Trochina Temporal range: L Ord - Rec

Scientific classification
- Kingdom: Animalia
- Phylum: Mollusca
- Class: Gastropoda
- Order: Archaeogastropoda
- Suborder: †Trochina Cox & Knight, 1960

= Trochina =

Suborder of molluscs

The Trochina is a taxon that is used by paleontologists. It is a suborder of primitive sea snails, marine gastropod mollusks.

==Description==
These snails have mostly conically coiled shells in which the spire is typically low to moderate in height. More rarely the shell is discoidal in coiling. The outer lip simple. The internal layers of the shell are aragonitic and nacreous, in some species completely so. The operculum, where known, is calcareous or corneous, and spiral in structure.

==Taxonomy==
J. Brookes Knight, et al., in the Treatise on Invertebrate Paleontology divided the Trochina into five superfamilies: the Anomphalacea, Microdomacea, Oriostomatacea, Platyceratacea, and Trochacea, based on stratigraphic occurrence and features of shell anatomy without trying to extrapolate from molecular data. The first four superfamilies are exclusively Paleozoic, although the Oriostomatacea may extend into the Triassic. The Trochacea extends from the Triassic into the Recent.

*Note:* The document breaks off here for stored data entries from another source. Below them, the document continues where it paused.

-- ==== Sys2Proof/Laws/Loops.lean ====
section
/-! SUPPORT. The bounded loop: an invariant that each round keeps holds after it. -/

namespace Sys2Proof.Machine

variable {α : Type}

@[simp] theorem forUpTo_zero (body : Nat → α → α) (a : α) : forUpTo body 0 a = a := rfl

theorem forUpTo_succ (body : Nat → α → α) (n : Nat) (a : α) :
    forUpTo body (n + 1) a = body n (forUpTo body n a) := rfl

/-- The loop rule: `P k` holds before round `k`, each round takes `P k` to `P (k + 1)`. -/
theorem forUpTo_rule (P : Nat → α → Prop) {body : Nat → α → α} {a : α} (start : P 0 a) :
    ∀ n, (∀ k < n, ∀ c, P k c → P (k + 1) (body k c)) → P n (forUpTo body n a)
  | 0, _ => start
  | n + 1, round =>
    round n (Nat.lt_succ_self n) _ (forUpTo_rule P start n fun k hk => round k (Nat.lt_succ_of_lt hk))

end Sys2Proof.Machine
end

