-- ==== Sys2Proof/Laws/Memory.lean ====
section
/-! SUPPORT. The memory: a read after a write, and that every memory operation keeps the canonical form. -/

namespace Sys2Proof.Machine

@[simp] theorem Memory.read_nil (a : Nat) : Memory.read [] a = initialByte a := rfl

theorem Memory.read_cons (c : Host.Cell) (m : Memory) (a : Nat) :
    Memory.read (c :: m) a = if a = c.1 then c.2 else Memory.read m a := by
  obtain ⟨k, v⟩ := c
  by_cases h : a = k
  · subst h; simp [Memory.read]
  · have hb : (a == k) = false := by simpa using h
    simp only [Memory.read, List.lookup, hb, if_neg h]

/-- The listed addresses of an inserted memory are the old ones and the new one. -/
theorem Memory.mem_insert_subset {a : Nat} {b : Byte} {m : Memory} {c : Host.Cell} (h : c ∈ Memory.insert a b m) :
    c = (a, b) ∨ c ∈ m := by
  induction m with
  | nil => simpa [Memory.insert] using h
  | cons d m ih =>
    simp only [Memory.insert] at h
    split at h
    · simpa using h
    · split at h
      · rcases List.mem_cons.mp h with h | h
        · exact .inl h
        · exact .inr (List.mem_cons_of_mem _ h)
      · rcases List.mem_cons.mp h with h | h
        · exact .inr (h ▸ List.mem_cons_self)
        · exact (ih h).imp id (List.mem_cons_of_mem _)

theorem Memory.insert_rising {a : Nat} {b : Byte} {m : Memory} (h : m.Pairwise (fun c d => c.1 < d.1)) :
    (Memory.insert a b m).Pairwise (fun c d => c.1 < d.1) := by
  induction m with
  | nil => simp [Memory.insert]
  | cons d m ih =>
    obtain ⟨hd, hm⟩ := List.pairwise_cons.mp h
    simp only [Memory.insert]
    split
    · rename_i hlt
      refine List.pairwise_cons.mpr ⟨fun c hc => ?_, h⟩
      rcases List.mem_cons.mp hc with rfl | hc
      · exact hlt
      · exact Nat.lt_trans hlt (hd c hc)
    · split
      · rename_i heq
        exact List.pairwise_cons.mpr ⟨fun c hc => heq ▸ hd c hc, hm⟩
      · refine List.pairwise_cons.mpr ⟨fun c hc => ?_, ih hm⟩
        rcases Memory.mem_insert_subset hc with rfl | hc
        · simp only; omega
        · exact hd c hc

theorem Memory.read_insert {b : Byte} {m : Memory} (a q : Nat) :
    (Memory.insert a b m).read q = if q = a then b else m.read q := by
  induction m with
  | nil => simp [Memory.insert, Memory.read_cons]
  | cons d m ih =>
    simp only [Memory.insert]
    split
    · simp [Memory.read_cons]
    · split
      · rename_i heq
        by_cases h : q = a <;> simp [Memory.read_cons, h, ← heq]
      · rw [Memory.read_cons, ih, Memory.read_cons]
        by_cases h : q = a
        · have : ¬ a = d.1 := by assumption
          simp [h, this]
        · simp [h]

theorem Memory.read_erase (m : Memory) (a q : Nat) :
    (m.erase a).read q = if q = a then initialByte q else m.read q := by
  induction m with
  | nil => simp [Memory.erase]
  | cons d m ih =>
    simp only [Memory.erase] at ih
    by_cases hd : d.1 = a
    · rw [Memory.erase, List.filter_cons_of_neg (by simp [hd]), ih, Memory.read_cons]
      by_cases h : q = a <;> simp [h, hd]
    · rw [Memory.erase, List.filter_cons_of_pos (by simp [hd]), Memory.read_cons, ih, Memory.read_cons]
      by_cases h : q = a
      · simp [h, Ne.symm hd]
      · simp [h]

/-- A read gives the byte last written there, and a write changes no other address (20_memory.md R60). -/
theorem Memory.read_write (m : Memory) (a q : Nat) (b : Byte) :
    (m.write a b).read q = if q = a then b else m.read q := by
  unfold Memory.write
  split
  · rename_i hb
    rw [Memory.read_erase]
    by_cases h : q = a <;> simp [h, hb]
  · exact Memory.read_insert a q

theorem Memory.wf_nil : Memory.wf [] := ⟨List.Pairwise.nil, fun c hc => by cases hc⟩

/-- Writing inside the memory keeps the canonical form. -/
theorem Memory.write_wf {m : Memory} (h : m.wf) {a : Nat} (ha : a < Config.memSize) (b : Byte) : (m.write a b).wf := by
  unfold Memory.write
  split
  · exact ⟨h.1.filter _, fun c hc => h.2 c (List.mem_of_mem_filter hc)⟩
  · rename_i hb
    refine ⟨Memory.insert_rising h.1, fun c hc => ?_⟩
    rcases Memory.mem_insert_subset hc with rfl | hc
    · exact ⟨ha, hb⟩
    · exact h.2 c hc

end Sys2Proof.Machine
end

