-- ==== Sys2Proof/Laws/Frame.lean ====
section
/-! SUPPORT. Frames: what each update and each shared operation leaves unchanged, and how frames compose. -/

namespace Sys2Proof.Machine

theorem keeps_refl (s : State) (p : Part) : keeps s s p := by cases p <;> simp [keeps]

theorem keeps_trans {s t u : State} {p : Part} (h : keeps s t p) (k : keeps t u p) : keeps s u p := by
  cases p <;> simp_all [keeps]

theorem KeepsAllBut.refl (ps : List Part) (s : State) : KeepsAllBut ps s s := fun p _ => keeps_refl s p

theorem KeepsAllBut.trans {ps : List Part} {s t u : State} (h : KeepsAllBut ps s t) (k : KeepsAllBut ps t u) :
    KeepsAllBut ps s u := fun p hp => keeps_trans (h p hp) (k p hp)

theorem KeepsAllBut.mono {ps qs : List Part} {s t : State} (h : KeepsAllBut ps s t) (sub : ps ⊆ qs) :
    KeepsAllBut qs s t := fun p hp => h p fun hq => hp (sub hq)

theorem keepsAllBut_setV (b : Vector Byte Config.nReg) (s : State) : KeepsAllBut [.regs] s (setV b s) := by
  intro p hp; cases p <;> first | exact absurd (List.mem_singleton.mpr rfl) hp | simp [keeps, cell, keyFlag, readByte]

theorem keepsAllBut_setI (b : Word) (s : State) : KeepsAllBut [.index] s (setI b s) := by
  intro p hp; cases p <;> first | exact absurd (List.mem_singleton.mpr rfl) hp | simp [keeps, reg, cell, keyFlag, readByte]

theorem keepsAllBut_setPc (b : Word) (s : State) : KeepsAllBut [.pc] s (setPc b s) := by
  intro p hp; cases p <;> first | exact absurd (List.mem_singleton.mpr rfl) hp | simp [keeps, reg, cell, keyFlag, readByte]

theorem keepsAllBut_setStack (b : List Word) (s : State) : KeepsAllBut [.stack] s (setStack b s) := by
  intro p hp; cases p <;> first | exact absurd (List.mem_singleton.mpr rfl) hp | simp [keeps, reg, cell, keyFlag, readByte]

theorem keepsAllBut_setDt (b : Byte) (s : State) : KeepsAllBut [.delay] s (setDt b s) := by
  intro p hp; cases p <;> first | exact absurd (List.mem_singleton.mpr rfl) hp | simp [keeps, reg, cell, keyFlag, readByte]

theorem keepsAllBut_setSt (b : Byte) (s : State) : KeepsAllBut [.sound] s (setSt b s) := by
  intro p hp; cases p <;> first | exact absurd (List.mem_singleton.mpr rfl) hp | simp [keeps, reg, cell, keyFlag, readByte]

theorem keepsAllBut_setDisp (b : Display) (s : State) : KeepsAllBut [.display] s (setDisp b s) := by
  intro p hp; cases p <;> first | exact absurd (List.mem_singleton.mpr rfl) hp | simp [keeps, reg, keyFlag, readByte]

theorem keepsAllBut_setKey (b : Vector Bool Config.nKeys) (s : State) : KeepsAllBut [.keys] s (setKey b s) := by
  intro p hp; cases p <;> first | exact absurd (List.mem_singleton.mpr rfl) hp | simp [keeps, reg, cell, readByte]

theorem keepsAllBut_setMem (b : Memory) (s : State) : KeepsAllBut [.memory] s (setMem b s) := by
  intro p hp; cases p <;> first | exact absurd (List.mem_singleton.mpr rfl) hp | simp [keeps, reg, cell, keyFlag]

theorem keepsAllBut_setBo (b : ByteOrder) (s : State) : KeepsAllBut [.mode] s (setBo b s) := by
  intro p hp; cases p <;> first | exact absurd (List.mem_singleton.mpr rfl) hp | simp [keeps, reg, cell, keyFlag, readByte]

theorem keepsAllBut_setDraws (b : Nat) (s : State) : KeepsAllBut [.draws] s (setDraws b s) := by
  intro p hp; cases p <;> first | exact absurd (List.mem_singleton.mpr rfl) hp | simp [keeps, reg, cell, keyFlag, readByte]

theorem keepsAllBut_setReg (r : Reg) (b : Byte) (s : State) : KeepsAllBut [.regs] s (setReg r b s) := keepsAllBut_setV _ s

theorem keepsAllBut_setFlag (c : Bool) (s : State) : KeepsAllBut [.regs] s (setFlag c s) := keepsAllBut_setV _ s

theorem keepsAllBut_advancePc (s : State) : KeepsAllBut [.pc] s (advancePc s) := keepsAllBut_setPc _ s

theorem keepsAllBut_skipIf (c : Bool) (s : State) : KeepsAllBut [.pc] s (skipIf c s) := by
  rw [skipIf_eq]; exact keepsAllBut_setPc _ s

theorem keepsAllBut_push (b : Word) (s : State) : KeepsAllBut [.stack] s (push b s) := keepsAllBut_setStack _ s

theorem keepsAllBut_countDraw (s : State) : KeepsAllBut [.draws] s (countDraw s) := keepsAllBut_setDraws _ s

theorem keepsAllBut_writeBytes (a : Nat) (bs : List Byte) (s : State) : KeepsAllBut [.memory] s (writeBytes a bs s) := by
  rw [writeBytes_eq_setMem]; exact keepsAllBut_setMem _ s

theorem keepsAllBut_storeRegs (base count : Nat) (s : State) : KeepsAllBut [.memory] s (storeRegs base count s) := by
  rw [storeRegs_eq_setMem]; exact keepsAllBut_setMem _ s

theorem keepsAllBut_loadRegs (base count : Nat) (s : State) : KeepsAllBut [.regs] s (loadRegs base count s) := by
  rw [loadRegs_eq_setV]; exact keepsAllBut_setV _ s

end Sys2Proof.Machine
end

Members of the Trochina are included in the vetigastropods although originally by Knight et al. in the Treatise, they were considered to be a suborder within the Archaeogastropoda. While this earlier approach may differ from more recent attempts, and may be no more phylogenetically accurate, it does provide a useful scheme for studying this group of animals.

The taxonomy of Bouchet and Rocroi (2005) did not use Trochina at all and they considered Trochina as an available name.